Significance of Palaeobotany:
1. Palaeobotany research is helpful in solving the problems connected with the formation of earth and evolutionary (gradual development) relationship among plants.
2. It helps to discover the earliest occurrence of different kinds of plants in the geological record. This knowledge of sequential occurrence of taxa is then used to develop an understanding of environmental relationship among groups of plants.
3. Palaeobotany research may be helpful in determining what fossil plants were like, and the kinds of animals that utilised then as food and habitat. This information may be helpful to infer the characteristics of the ancient environment including the type of climate in which plants grow (reconstruction of ancient ecological system and climate is known as palaeoecology and paleoclimatology respectively.)
4. It is said that long ago continents moved. Palaeobotany helps in the study of problem.

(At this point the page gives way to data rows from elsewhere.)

/-! ### Clusters -/

/-- A granted run of scratchpad granules (R86, R269). -/
structure Region where
  first : Nat
  n : Nat
  ctx : Nat
  oid : Nat
  cache : Bool
  deriving DecidableEq, Repr

/-- Tag-table entry states (R77). -/
inductive TagSt where
  | invalid | filling (oid blk : Nat) | valid (oid blk : Nat)
  deriving DecidableEq, Repr

/-- One cluster (R67, R76, R259, R362, R413). `freed` maps a granule to the context that freed it (R87); an event record
stands beside the context of its gang. -/
structure Cluster where
  part : Fin 4
  frbase : Word
  frcnt : Nat
  frfree : BitVec 32
  ways : Nat
  regions : List Region
  freed : Tbl Nat
  cacheK : Nat
  cacheB : Nat
  tagTable : Tbl TagSt
  rot : Tbl Nat
  events : List (Nat × BitVec 128)
  evSeq : BitVec 16
  evHeld : List (Nat × BitVec 128)
  fills : List FillJob
  hscfg : Word
  hsring : Word
  hsptr : Word
  hscount : Nat
  deriving DecidableEq, Repr

/-! ### Gangs -/

/-- Where a member task is. -/
inductive MSt where
  | waiting | running (core : Nat) | parked (frame : Nat) | saved (frame : Nat) | ended
  deriving DecidableEq, Repr

/-- A descriptor's 16 words and the tag of its handle quantum (R283). -/
structure DescVal where
  w : List Word
  tag : Bool
  deriving DecidableEq, Repr

/-- A member task: entry points, library tiles (R323), replies and drain kept while it is saved (R168, R241), and the barrier at
which it has arrived with that bundle's PC (R258). `phase` counts the exchanges that a library task has begun (R343), and is 1 once one of ELTW has issued its
output job (R449). `held` gives the queue
index of each parked access in its frame (R419), `claim` the core whose borrower was asked to leave for it (R30). -/
structure Member where
  pep : Word
  sep : Option Word
  tiles : List Nat
  phase : Nat
  st : MSt
  sends : List SendSt
  lent : Nat
  drain : Option Drain
  barrier : Option (Nat × Word)
  held : List (Nat × Nat)
  claim : Option Nat
  retry : Nat
  retryAt : Nat
  deriving DecidableEq, Repr

/-- Where a gang is (R271, R389): issued and not yet listed, listed, of a pending cohort, resident, being saved, saved. -/
inductive GangSt where
  | issued | listed | pending | resident | saving | saved
  deriving DecidableEq, Repr

/-- A gang (R16, R386). `gk` is partition · 65536 + tag. `lib` holds the graph operators of a library gang, with the
descriptors as they stood at its issue (R300), `coll` the collective-table entries' CIDs that their exchanges use, in order (R347). -/
structure Gang where
  gk : Nat
  ctx : Nat
  clu : Nat
  st : GangSt
  trapped : Bool
  arrival : Nat
  admitted : Nat
  code : Handle
  dem : Nat
  engs : List Nat
  wlp : Bool
  cohort : Option (Nat × Nat)
  members : List Member
  jobs : List (List Word × Nat)
  gargs : List Word
  hargs : List Handle
  oids : List Nat
  tix : Nat
  bpc : Nat
  opc : Nat
  sq : Nat
  lib : List Instr
  descs : List (Nat × DescVal)
  coll : List Nat
  deadline : Option Nat
  waiter : Option Nat
  ackd : Bool
  deriving DecidableEq, Repr

/-! ### Contexts, sequencers, queues, partitions -/

/-- States of a graph context, codes 0 to 6 (R376). -/
inductive CtxSt where
  | free | loaded | ready | running | waiting | stopping | stopped
  deriving DecidableEq, Repr

/-- What a WAITING context waits for (R376). -/
inductive Await where
  | none | word (loc : Nat) | layer (n : Nat) | room (tier n prio : Nat) | page (oid granule : Nat)
  deriving DecidableEq, Repr

/-- An object entry (R394), decoded. -/
structure ObjEnt where
  space : Fin 5
  clu : Nat
  size : Nat
  layer : Nat
  prio : Nat
  pin : Bool
  nextu : Nat
  base : Nat
  next : Nat
  deriving DecidableEq, Repr

/-- An extent entry (R395), decoded. -/
structure Extent where
  st : Fin 4
  clean : Bool
  ng : Nat
  og : Nat
  bg : Nat
  fg : Nat
  deriving DecidableEq, Repr

/-- A scoreboard entry (R272). -/
structure ScbEnt where
  oid : Nat
  gk : Nat
  writer : Bool
  deriving DecidableEq, Repr

/-- A graph-loop entry (R291). -/
structure GLoop where
  start : Nat
  rem : Nat
  idx : Option (Fin 64)
  deriving DecidableEq, Repr

/-- A service request waiting in a port's queue (R166). -/
structure SvcReq where
  a : Word
  b : Word
  c : Word
  gk : Nat
  member : Nat
  sec : Bool
  deriving DecidableEq, Repr

/-- How a run ended: STATUS and DETAIL (R384). -/
structure RunEnd where
  status : BitVec 8
  detail : BitVec 16
  deriving DecidableEq, Repr

/-- One graph context (R286, R374, R376, R415). `winbase` to `expcnt` are the window and export table registers as the
context's last OTSYNC found them (R445); `paused` holds the (CID, group) pairs of the PAUSE comets that await their resume
(R346); `tallocs` lists the OIDs that TALLOC made in the fast tier (R296, R408); `evictedBy` gives for each evicted layer the evicting
context, and whether that breached a pin (R409, R410); `objs` and `exts` hold the entries and extent lists that the runtime and
Orrery keep where the table in memory has no place for them (R393). -/
structure Context where
  st : CtxSt
  part : Fin 4
  prio : Nat
  ownq : Nat
  wlp : Bool
  refetch : Bool
  imgok : Bool
  imgerr : BitVec 8
  img : Word
  clset : BitVec 12
  quota : Nat
  pinlim : BitVec 32
  fastq : BitVec 32
  gsa : Word
  run : BitVec 32
  exit : BitVec 16
  lstat : BitVec 8
  seq : Option (Fin 4)
  bpc : Nat
  z : Tbl Word
  gloops : List GLoop
  gcalls : List Nat
  scb : List ScbEnt
  keep : Bool
  saved : Option Engine
  paused : Option (List (Nat × Nat))
  awaits : Await
  ports : Tbl (List SvcReq)
  otdir : Word
  rwbase : Word
  winbase : Word
  wincnt : Nat
  expbase : Word
  expcnt : Nat
  opstep : BitVec 32
  swapcnt : BitVec 32
  objs : Tbl (Option ObjEnt)
  exts : Tbl (List Extent)
  tallocs : List Nat
  readyAt : Nat
  firstRun : Bool
  ending : Option RunEnd
  trapQueued : Bool
  everRes : List Nat
  faulted : List Nat
  evictedBy : Tbl (Nat × Bool)
  cookie : Word
  lseq : BitVec 16
  lq : Nat
  deriving DecidableEq, Repr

5. The knowledge of Palaeobotany is also helpful in solving certain problems connected with the search of petroleum and coal.
6. Palaeobotany has also become important to the field of archaeology (the analysis and interpretation of plant tissues found at archaeological sites) primarily for the phytoliths (a minute particle formed of mineral matter by a living plant and fossilized in rock) in relative dating and relative Palaeoethnobotany.
(It is also called earth science, the study of fossil seeds and grains to farther archaeological knowledge, especially of the domestication of cereals. The proper chronological placement of a feature, object or happening in the geological time scale without reference to its absolute age is called relative dating).